GCC apply partial predicate load/store and un-predicated full vector operation on partial vectorization.
Such flow are used by all other targets like ARM SVE (RVV also uses such flow):

ARM SVE:

.L3:
        ld1w    z30.s, p7/z, [x0, x3, lsl 2]   -> predicated load
        ld1w    z31.s, p7/z, [x1, x3, lsl 2]   -> predicated load
        add     z31.s, z31.s, z30.s            -> un-predicated add
        st1w    z31.s, p7, [x0, x3, lsl 2]     -> predicated store

Such vectorization flow causes AVL/VL toggling on RVV so we need AVL propagation PASS for it.
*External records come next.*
-- ==== Sys2Proof/Certificates/Slice0/Obligations.lean ====
section
/-! DEFINITION. What is claimed of the engine, for the provers. Each statement's docstring names the rule it follows; every
statement holds for every value of the parameters (they are a field of the state) and for every answer of the chip and the timer
(the scripts are fields, what follows them is free). -/

open Sys2Proof Sys2Proof.Machine

/-! ## Reset, the step, the port -/

/-- R39, R291: the state after reset, the mode it means, and an engine that does nothing until a stimulus comes. -/
def Obligations.ResetStateIsAsTabulated : Prop :=
  State.reset.cs = false ∧ State.reset.initialized = false ∧ State.reset.pointIndex = 5 ∧
  State.reset.current = ⟨0, 0, false⟩ ∧ State.reset.lastReported = ⟨0, 0, false⟩ ∧
  State.reset.seq = .idle ∧ State.reset.op = .none ∧
  State.reset.mode = .uninitialized ∧ State.reset.decodeEnabled = false ∧ step State.reset = .next State.reset

/-- R24, R26, R231: a step takes the next stimulus. A word that decodes runs as exec of its instruction on the state without that
stimulus (the chip's frames at any moment, and what follows them pending; the others when the engine is idle). Bytes that decode
to nothing are refused by name at the host port and as a request: the model's choice (log 10, DESIGN CHOICE), for bytes that R91,
R93, R110 and R111 give no reading; they are offered as they are where the chip answers them (R101, R144; logs 19 and 20). The
trigger runs DECODE; the event-by-event stimuli begin the operation; with no stimulus the sequencer has the step. The stimuli are
the model's (log 12). -/
def Obligations.StepRunsTheDecodedInstruction : Prop :=
  (∀ (s : State) (ch : Channel) (bytes tail : List Byte) (rest : List Stimulus) (i : Instr),
    s.inputs = .word ch bytes :: rest → decode s.cfg ch bytes = .ok i tail →
    ((ch = .host ∨ ch = .wire) → s.seq = .idle → step s = exec i { s with inputs := rest }) ∧
    ((ch = .rsp ∨ ch = .pkt) → step s = exec i { s with inputs := rest, env := { s.env with rx := tail ++ s.env.rx } })) ∧
  (∀ (s : State) (ch : Channel) (bytes : List Byte) (rest : List Stimulus) (e : DecodeError),
    s.inputs = .word ch bytes :: rest → decode s.cfg ch bytes = .error e →
    ((ch = .host ∨ ch = .wire) → s.seq = .idle → step s = .refused (.noEncoding e)) ∧
    (ch = .rsp → step s = respond bytes { s with inputs := rest }) ∧
    (ch = .pkt → step s =
      .next { s with inputs := rest, env := { s.env with rx := bytes ++ s.env.rx, sig := true :: s.env.sig } })) ∧
  (∀ (s : State) (rest : List Stimulus), s.inputs = .trigger :: rest → step s = exec .decode { s with inputs := rest }) ∧
  (∀ (s : State) (bytes tail : List Byte) (rest : List Stimulus) (i : Instr),
    s.inputs = .start bytes :: rest → s.seq = .idle → decode s.cfg .host bytes = .ok i tail →
    step s = begin i { s with inputs := rest }) ∧
  (∀ (s : State) (rest : List Stimulus), s.inputs = .startTrigger :: rest → step s = begin .decode { s with inputs := rest }) ∧
  (∀ s : State, s.inputs = [] → step s = .next (seqStep s))

/-- Words written out from the spec's encodings (30_encoding R91, R92, R95, R100, R110; program P1, vectors VF15, VW8, VT5)
decode to the instruction they stand for. The operand bytes of the host words are the model's layout (log 10). -/
def Obligations.WrittenOutWordsDecode : Prop :=
  decode Params.default .host [0x03, 0x01, 0x40, 0x00, 0xF0, 0x00] = .ok (.init 320 240 false) [] ∧
  decode Params.default .host [0x04] = .ok .read [] ∧
  decode Params.default .host [0x06] = .ok .calpoint [] ∧
  decode Params.default .wire [0x55, 0x02, 0x14, 0x04] = .ok (.calibrateMode 0x04) [] ∧
  decode Params.default .wire [0x55, 0x04, 0x20, 0x00, 0x2E, 0x01] = .ok (.regRead 0x2E 0x01) [] ∧
  decode Params.default .rsp [0x55, 0x03, 0x00, 0x22, 0x20] = .ok (.rspFrame 0x03 0x00 0x22 [0x20]) [] ∧
  decode Params.default .pkt [0x81, 0x68, 0x07, 0x38, 0x17] = .ok (.pktPenDown 0 0x68 0x07 0x38 0x17) []

/-- R110: decoding an encoded instruction gives it back, whatever follows it, at every operand value the encoding admits and for
every choice of the opcode bytes that keeps them apart (which R7 does not ask of them). The host port's byte layout (log 10) and any
type byte in CALIBRATE_MODE (log 35) are the model's choices. -/
def Obligations.DecodeOfEncode : Prop :=
  ∀ (p : Params) (i : Instr) (ch : Channel) (rest : List Byte),
    p.opcodesDistinct → i.canonical p = true → i.channel = some ch →
    decode p ch (encode p i ++ rest) = .ok i rest

/-- The other direction: what the decoder reads is the encoding of what it answers, so no word has two readings and no bit is
dropped. It needs nothing of the opcode bytes. The model's choices are those of DecodeOfEncode (logs 10 and 35) and,
where opcode bytes coincide, which command a frame is (log 37). -/
def Obligations.EncodeOfDecode : Prop :=
  ∀ (p : Params) (i : Instr) (ch : Channel) (bytes rest : List Byte),
    decode p ch bytes = .ok i rest →
    encode p i ++ rest = bytes ∧ i.channel = some ch ∧ i.wellFormed = true

/-- R110, vector VG6: a reserved select code is not accepted: no state changes, no event. -/
def Obligations.ReservedCodesChangeNothing : Prop :=
  ∀ (s : State) (i : Instr),
    i ∈ [Instr.reserved0, .reservedA, .reservedB, .reservedC, .reservedD, .reservedE, .reservedF] → exec i s = .next s
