-- ==== Sys2Proof/Laws/State.lean ====
section
/-! SUPPORT. One lemma per field per register write, so that no proof unfolds a record update. -/

namespace Sys2Proof.Machine

/-! ## `setCs` -/

@[simp] theorem State.setCs_cs (s : State) (b : Bool) : (s.setCs b).cs = b := rfl
@[simp] theorem State.setCs_initialized (s : State) (b : Bool) : (s.setCs b).initialized = s.initialized := rfl
@[simp] theorem State.setCs_current (s : State) (b : Bool) : (s.setCs b).current = s.current := rfl
@[simp] theorem State.setCs_lastReported (s : State) (b : Bool) : (s.setCs b).lastReported = s.lastReported := rfl
@[simp] theorem State.setCs_pointIndex (s : State) (b : Bool) : (s.setCs b).pointIndex = s.pointIndex := rfl
@[simp] theorem State.setCs_offset (s : State) (b : Bool) : (s.setCs b).offset = s.offset := rfl
@[simp] theorem State.setCs_width (s : State) (b : Bool) : (s.setCs b).width = s.width := rfl
@[simp] theorem State.setCs_height (s : State) (b : Bool) : (s.setCs b).height = s.height := rfl
@[simp] theorem State.setCs_rotated (s : State) (b : Bool) : (s.setCs b).rotated = s.rotated := rfl
@[simp] theorem State.setCs_seq (s : State) (b : Bool) : (s.setCs b).seq = s.seq := rfl
@[simp] theorem State.setCs_op (s : State) (b : Bool) : (s.setCs b).op = s.op := rfl
@[simp] theorem State.setCs_res (s : State) (b : Bool) : (s.setCs b).res = s.res := rfl
@[simp] theorem State.setCs_t (s : State) (b : Bool) : (s.setCs b).t = s.t := rfl
@[simp] theorem State.setCs_cfg (s : State) (b : Bool) : (s.setCs b).cfg = s.cfg := rfl
@[simp] theorem State.setCs_env (s : State) (b : Bool) : (s.setCs b).env = s.env := rfl
@[simp] theorem State.setCs_inputs (s : State) (b : Bool) : (s.setCs b).inputs = s.inputs := rfl
@[simp] theorem State.setCs_trace (s : State) (b : Bool) : (s.setCs b).trace = s.trace := rfl
@[simp] theorem State.setCs_sink (s : State) (b : Bool) : (s.setCs b).sink = s.sink := rfl

/-! ## `setInitialized` -/

@[simp] theorem State.setInitialized_cs (s : State) (b : Bool) : (s.setInitialized b).cs = s.cs := rfl
@[simp] theorem State.setInitialized_initialized (s : State) (b : Bool) : (s.setInitialized b).initialized = b := rfl
@[simp] theorem State.setInitialized_current (s : State) (b : Bool) : (s.setInitialized b).current = s.current := rfl
@[simp] theorem State.setInitialized_lastReported (s : State) (b : Bool) : (s.setInitialized b).lastReported = s.lastReported := rfl
@[simp] theorem State.setInitialized_pointIndex (s : State) (b : Bool) : (s.setInitialized b).pointIndex = s.pointIndex := rfl
@[simp] theorem State.setInitialized_offset (s : State) (b : Bool) : (s.setInitialized b).offset = s.offset := rfl
@[simp] theorem State.setInitialized_width (s : State) (b : Bool) : (s.setInitialized b).width = s.width := rfl
@[simp] theorem State.setInitialized_height (s : State) (b : Bool) : (s.setInitialized b).height = s.height := rfl
@[simp] theorem State.setInitialized_rotated (s : State) (b : Bool) : (s.setInitialized b).rotated = s.rotated := rfl
@[simp] theorem State.setInitialized_seq (s : State) (b : Bool) : (s.setInitialized b).seq = s.seq := rfl
@[simp] theorem State.setInitialized_op (s : State) (b : Bool) : (s.setInitialized b).op = s.op := rfl
@[simp] theorem State.setInitialized_res (s : State) (b : Bool) : (s.setInitialized b).res = s.res := rfl
@[simp] theorem State.setInitialized_t (s : State) (b : Bool) : (s.setInitialized b).t = s.t := rfl
@[simp] theorem State.setInitialized_cfg (s : State) (b : Bool) : (s.setInitialized b).cfg = s.cfg := rfl
@[simp] theorem State.setInitialized_env (s : State) (b : Bool) : (s.setInitialized b).env = s.env := rfl
@[simp] theorem State.setInitialized_inputs (s : State) (b : Bool) : (s.setInitialized b).inputs = s.inputs := rfl
@[simp] theorem State.setInitialized_trace (s : State) (b : Bool) : (s.setInitialized b).trace = s.trace := rfl
@[simp] theorem State.setInitialized_sink (s : State) (b : Bool) : (s.setInitialized b).sink = s.sink := rfl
Also, It's very unlikely that we can apply predicated operations on all vectorization for following reasons:

1. It's very heavy workload to support them on all vectorization and we don't see any benefits if we can handle that on targets backend.
2. Changing Loop vectorizer for it will make code base ugly and hard to maintain.
3. We will need so many patterns for all operations. Not only COND_LEN_ADD, COND_LEN_SUB, ....
   We also need COND_LEN_EXTEND, ...., COND_LEN_CEIL, ... .. over 100+ patterns, unreasonable number of patterns.

To conclude, we prefer un-predicated operations here, and design a nice and clean AVL propagation PASS for it to elide the redundant vsetvls
due to AVL/VL toggling.

The second question is that why we separate a PASS called AVL propagation. Why not optimize it in VSETVL PASS (We definitetly can optimize AVL in VSETVL PASS)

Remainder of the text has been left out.